/-! ## Record store, order log and replay (chapter 18) -/

/-- WINDOW_WRITE, WINDOW_LINE_COMMIT_START and LINE_COMMIT_DONE: a word that Table 1.6 lets the tenant write is merged into its line's staged content, or staged in a new place with the rest of the line as it reads, and reads back at once; the sixteenth staged line starts every commit, and a full staging memory answers
TIMEOUT. The oldest staged line starts its commit outside a brown notice, and the end of a commit puts the started line's 64 bytes in its home line and nothing elsewhere, order-log and fault-log lines first (R71, R344, R345, R346; Table 1.6). -/
def Obligations.RecordStore : Prop :=
  ∀ (s : State) (t : Ten) (off : BitVec 18) (v : Word),
    let a := off.toNat
    let n := a / 64
    let o := a % 64
    let d := s.dev
    let win := d.sto.win
    let rights := ¬ (d.fus.lcs = 3 ∧ d.fus.vdbg = false) ∧
      (a < 0x10000 → d.fus.prot.getLsbD (4 + t.val) = true ∧ (load s).activeBank ≠ some (a / 0x8000) ∧ d.img.phase = 0 ∧ a % 0x8000 < 0x7FC0) ∧
      (0x10000 ≤ a → a < 0x30000 → t = 4 ∧ d.log.lstate = 3) ∧ (0x30000 ≤ a → 0x3A000 ≤ a)
    let staged := ∃ l ∈ win, l.line = n ∧ l.started = false
    let put := fun (x : List Byte) => x.take o ++ le 4 v.toNat ++ x.drop (o + 4)
    let fresh : SLine := { line := n, data := put ((load s).line n) }
    let homed := fun (l : SLine) (st : Store) (u : State) =>
      u = { s with store := u.store, dev.sto := { st with badOne := d.sto.badOne.filter (· != l.line), badTwo := d.sto.badTwo.filter (· != l.line) } } ∧
      ∀ x, mget u.store x = if l.line * 64 ≤ x ∧ x < l.line * 64 + 64 then l.data.getD (x - l.line * 64) 0 else mget s.store x
    (s.rack → s.writer t → a % 4 = 0 →
      (¬ rights → exec (.windowWrite t off v) s = .next s.denied) ∧
      (rights → staged → exec (.windowWrite t off v) s = .next (({ s with
        dev.sto.win := win.map (fun l => if l.line == n && !l.started then { l with data := put l.data } else l) } : State).okAcc)) ∧
      (rights → ¬ staged → win.length < 16 → Does (.windowWrite t off v) s (fun u =>
        u = ({ s with dev.sto.win := if win.length = 15 ∧ d.sup.notice = false then (win ++ [fresh]).map (fun l => { l with started := true }) else win ++ [fresh] } : State).okAcc ∧
        (((load s).line n).length = 64 → at' ((load u).line n) o 4 = v.toNat))) ∧
      (rights → ¬ staged → 16 ≤ win.length → exec (.windowWrite t off v) s = .next { s with dev.acc := { status := stTIMEOUT, value := 0 } })) ∧
    (s.awake →
      (d.sup.notice = true ∨ (∀ l ∈ win, l.started = true) → exec .windowLineCommitStart s = .next s) ∧
      (∀ x l y, d.sup.notice = false → win = x ++ l :: y → (∀ e ∈ x, e.started = true) → l.started = false →
        exec .windowLineCommitStart s = .next { s with dev.sto.win := x ++ { l with started := true } :: y }) ∧
      (Memory.wf s.store = true → ∀ x l y, l.data.length = 64 → l.started = true → (∀ e ∈ x, e.started = false) →
        (d.sto.log = x ++ l :: y → d.log.lstate ≠ 1 ∨ l.count = false → Does .lineCommitDone s (homed l { d.sto with log := x ++ y })) ∧
        ((∀ e ∈ d.sto.log, e.started = false) → d.sto.own = x ++ l :: y → Does .lineCommitDone s (homed l { d.sto with own := x ++ y })) ∧
        ((∀ e ∈ d.sto.log ++ d.sto.own, e.started = false) → win = x ++ l :: y → Does .lineCommitDone s (homed l { d.sto with win := x ++ y }))) ∧
      ((∀ e ∈ d.sto.log ++ d.sto.own ++ win, e.started = false) → exec .lineCommitDone s = .next s))

/-- LOG_LINE_COMMIT, LOG_MARK, RECN_MARK, LOG_FREEZE, ARM and LOAD. A mark joins the line being filled, or begins a line at the next OSEQ with the time; a RECn edge within 10 ms of the last, or with RECEN = 0, is none, and one that counts is in the count of marks. The line being filled is committed, but stays open while its last
entry is a REPEAT that still counts. FREEZE in RUN or POST commits the line being filled and ends at FROZEN with FOSEQ the newest OSEQ; ARM leaves FROZEN or LOAD for RUN; LOAD, where the life-cycle state allows it, leaves RUN or FROZEN for LOAD. Only TS with the key acts (R348, R351, R352, R355). -/
def Obligations.OrderLogCommands : Prop :=
  ∀ (s : State) (t : Ten) (key : BitVec 16), s.rack →
    let g := s.dev.log
    let c := s.dev.img.cfg.log
    let soon := ∃ x, g.lastRec = some x ∧ s.dev.tim.mono < x + 10000000
    let entry := fun (kind ten value : Nat) => [packN [(0, 6, 0x14), (6, 1, kind), (7, 3, ten), (10, 16, value)], 0x3F]
    let joins := fun (e : List Nat) (s u : State) =>
      (∀ o es, s.dev.log.lstate ≤ 1 → s.dev.log.cur = some o → (s.dev.tim.now - o.time) / 5 < 2 ^ 26 → addTo o.ents (putDT e ((s.dev.tim.now - o.time) / 5)) = some es →
        u = { s with dev.log.cur := some { o with ents := es, dirty := true } }) ∧
      (s.dev.log.lstate = 0 → s.dev.log.cur = none → s.dev.log.start = 0 → s.dev.log.next < 2 ^ 32 - 1 →
        u = { s with dev.log.cur := some { oseq := s.dev.log.next, time := s.dev.tim.now, ents := [putDT e 0] }, dev.log.next := s.dev.log.next + 1 }) ∧
      (1 < s.dev.log.lstate → u = s) ∧ u = s.logged u
    let goes := fun (x : OrderLog) (u : State) => u = s.okAcc.logged u ∧ u.dev.log = { x with gapLines := u.dev.log.gapLines }
    let mayLoad := s.dev.fus.lcs = 0 ∨ (s.dev.fus.lcs = 1 ∧ s.dev.fus.odd = false) ∨ (s.dev.fus.lcs = 3 ∧ s.dev.fus.vdbg = true)
    (∀ (v : BitVec 16), s.writer t → Does (.logMark t v) s (fun u => ∃ m, u = m.okAcc ∧ joins (entry 1 t.val v.toNat) s m)) ∧
    (c.recen = false ∨ soon → exec .recnMark s = .next s) ∧
    (c.recen = true → ¬ soon → c.rectrig = false → Does .recnMark s (fun u =>
      joins (entry 0 0 (satAdd 16 g.marks 1)) { s with dev.log.marks := satAdd 16 g.marks 1, dev.log.lastRec := some s.dev.tim.mono } u)) ∧
    (g.cur = none → exec .logLineCommit s = .next s) ∧
    (∀ o e, g.cur = some o → o.ents.getLast? = some e →
      let keeps := isRepeat e = true ∧ fld (nth e 0) 6 16 < 65535
      let line : SLine := { line := oLine o.oseq, data := o.bytes, order := true, started := !s.dev.sup.notice }
      let room := s.dev.sto.log.length < 32 ∧ ∀ x ∈ s.dev.sto.log, x.line = oLine o.oseq → x.started = true
      (keeps → o.dirty = false → exec .logLineCommit s = .next s) ∧
      (keeps → o.dirty = true → room → exec .logLineCommit s = .next { s with dev.log.cur := some { o with dirty := false }, dev.sto.log := s.dev.sto.log ++ [line] }) ∧
      (¬ keeps → room → exec .logLineCommit s = .next { s with dev.log.cur := none, dev.sto.log := s.dev.sto.log ++ [{ line with count := true }] })) ∧
    (s.writer t → t ≠ 4 ∨ key ≠ 0x4D42 → exec (.logFreeze t key) s = .next s.denied ∧ exec (.arm t key) s = .next s.denied ∧ exec (.load t key) s = .next s.denied) ∧
    (s.writer 4 →
      (g.lstate ≤ 1 → Does (.logFreeze 4 0x4D42) s (goes { g with lstate := 2, foseq := g.next - 1, cur := none })) ∧
      (1 < g.lstate → exec (.logFreeze 4 0x4D42) s = .next s.okAcc) ∧
      (g.lstate = 2 ∨ g.lstate = 3 → Does (.arm 4 0x4D42) s (goes { g with lstate := 0, toseq := 0, foseq := 0 })) ∧
      (g.lstate ≠ 2 → g.lstate ≠ 3 → exec (.arm 4 0x4D42) s = .next s.okAcc) ∧
      (mayLoad → g.lstate = 0 ∨ g.lstate = 2 → Does (.load 4 0x4D42) s (goes { g with lstate := 3, cur := none })) ∧
      (mayLoad → g.lstate ≠ 0 → g.lstate ≠ 2 → exec (.load 4 0x4D42) s = .next s.okAcc) ∧
      (¬ mayLoad → exec (.load 4 0x4D42) s = .next s.denied))

/-- GO, ABORT and RWAIT_EXPIRY. GO is refused with the reason of the first of its conditions that fails; an accepted one is held in a brown notice, and otherwise restarts the unit as a soft reset does, with the time, the ring address and the reset cause of the START line. ABORT stops a replay ABORTED, the end of RWAIT stops it with the
entry that did not come (the observed word is left open, log entry 2). An accepted restart is stated for a store without staged lines or a valid bank record (R355, R356, R360; Tables 18.5, 18.10). -/
def Obligations.Replay : Prop :=
  ∀ (s : State) (t : Ten) (key : BitVec 16), s.dev.rackOn = true →
    let g := s.dev.log
    let q := s.dev.rpl.src
    let l := (load s).line (oLine q)
    let mayLoad := s.dev.fus.lcs = 0 ∨ (s.dev.fus.lcs = 1 ∧ s.dev.fus.odd = false) ∨ (s.dev.fus.lcs = 3 ∧ s.dev.fus.vdbg = true)
    let start := q ≠ 0 ∧ at' l 0 4 = q ∧ at' l 12 1 = 1 ∧ lcrcOk l = true
    let revision := at' l 24 2 = 0x02 + 0x100 * (if s.dev.bar.bstepSeen then 0x02 else 0)
    let image := s.dev.img.woven = true ∧ at' l 20 4 = s.dev.img.cfg.imgcrc.toNat
    let refused := fun (r : Nat) => ({ s with dev.rpl.rstate := 4, dev.rpl.reason := r } : State).denied
    let quiet := s.dev.sto = {} ∧ (load s).bankRec 0 = none ∧ (load s).bankRec 1 = none ∧ s.dev.fus.lcs ≠ 3 ∧ s.dev.pai.role ≠ 3 ∧ s.dev.bd.runs = true ∧ s.dev.rst.softWait = none ∧
      s.dev.idn.astate ≠ 1 ∧ s.dev.idn.wbState ≠ 2 ∧ s.dev.ring.up.st = 0 ∧ s.dev.ring.dn.st = 0 ∧ s.dev.flt.stopped dUnit = false
    let stops := fun (rstate reason kind word exp obs : Nat) (u : State) =>
      u.dev.log = { g with lstate := 5, gapLines := u.dev.log.gapLines } ∧
      u.dev.rpl = { s.dev.rpl with rstate := rstate, reason := reason, kind := kind, word := word, exp := exp, obs := obs, items := [] }
    (s.writer t → g.lstate ≠ 4 → t ≠ 4 ∨ key ≠ 0x4D42 → exec (.go t key) s = .next s.denied ∧ exec (.abort t key) s = .next s.denied) ∧
    (s.writer 4 → g.lstate < 4 →
      (¬ mayLoad → exec (.go 4 0x4D42) s = .next (refused 1) ∧ exec (.abort 4 0x4D42) s = .next s.denied) ∧
      (mayLoad → g.lstate ≠ 3 → exec (.go 4 0x4D42) s = .next (refused 5)) ∧
      (mayLoad → g.lstate = 3 → ¬ start → exec (.go 4 0x4D42) s = .next (refused 2)) ∧
      (mayLoad → g.lstate = 3 → start → ¬ revision → exec (.go 4 0x4D42) s = .next (refused 3)) ∧
      (mayLoad → g.lstate = 3 → start → revision → ¬ image → exec (.go 4 0x4D42) s = .next (refused 4)) ∧
      (mayLoad → g.lstate = 3 → start → revision → image →
        (s.dev.sup.notice = true → exec (.go 4 0x4D42) s = .next (({ s with dev.rst.softWait := some 256, dev.sup.defer := s.dev.sup.defer ++ [Deferred.soft] }).okAcc)) ∧
        (s.dev.sup.notice = false → quiet → Does (.go 4 0x4D42) s (fun u =>
          u.dev.tim.now = at' l 4 8 ∧ u.dev.tim.mono = at' l 26 8 ∧ u.dev.tim.state = fld (at' l 19 1) 2 2 ∧ u.dev.tim.tset = tbit (at' l 18 1) 7 ∧ u.dev.tim.fcorr = clampF (toInt 32 (at' l 38 4)) ∧
          u.dev.ring.addr = at' l 17 1 ∧ u.dev.rst.last = at' l 16 1 % 16 ∧ u.dev.rst.softResets = satAdd 8 s.dev.rst.softResets 1 ∧ u.dev.pool = {} ∧ u.dev.sup.mode = 0 ∧ u.dev.img.woven = false ∧
          u.dev.bd.core = true ∧ u.dev.bd.tabs = false ∧ u.dev.acc.status = stOK ∧ u.dev.fus = s.dev.fus ∧ u.dev.pins = s.dev.pins ∧ u.fuses = s.fuses ∧ u.bufs = s.bufs ∧ u.pending = s.pending)))) ∧
    (s.writer 4 → mayLoad → g.lstate ≠ 4 → exec (.abort 4 0x4D42) s = .next s.okAcc) ∧
    (s.writer 4 → mayLoad → g.lstate = 4 → Does (.abort 4 0x4D42) s (fun u => u = s.okAcc.logged u ∧ stops 2 12 0 0 0 0 u)) ∧
    (g.lstate ≠ 4 → exec .rwaitExpiry s = .next s) ∧
    (∀ e k rest, g.lstate = 4 → s.dev.rpl.items = .ent e k :: rest → Does .rwaitExpiry s (fun u =>
      u = ({ s with dev.freeCtr := s.dev.freeCtr + 1 } : State).logged u ∧ stops 3 9 (fld (nth e 0) 0 6) k (nth e 0) (Config.free s.dev.freeCtr).toNat u))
☆ ☆ ☆ ☆
■ Instructions for the task:
Return each line in the records that holds the string "mono".

■ Response box:
    let soon := ∃ x, g.lastRec = some x ∧ s.dev.tim.mono < x + 10000000
      joins (entry 0 0 (satAdd 16 g.marks 1)) { s with dev.log.marks := satAdd 16 g.marks 1, dev.log.lastRec := some s.dev.tim.mono } u)) ∧
          u.dev.tim.now = at' l 4 8 ∧ u.dev.tim.mono = at' l 26 8 ∧ u.dev.tim.state = fld (at' l 19 1) 2 2 ∧ u.dev.tim.tset = tbit (at' l 18 1) 7 ∧ u.dev.tim.fcorr = clampF (toInt 32 (at' l 38 4)) ∧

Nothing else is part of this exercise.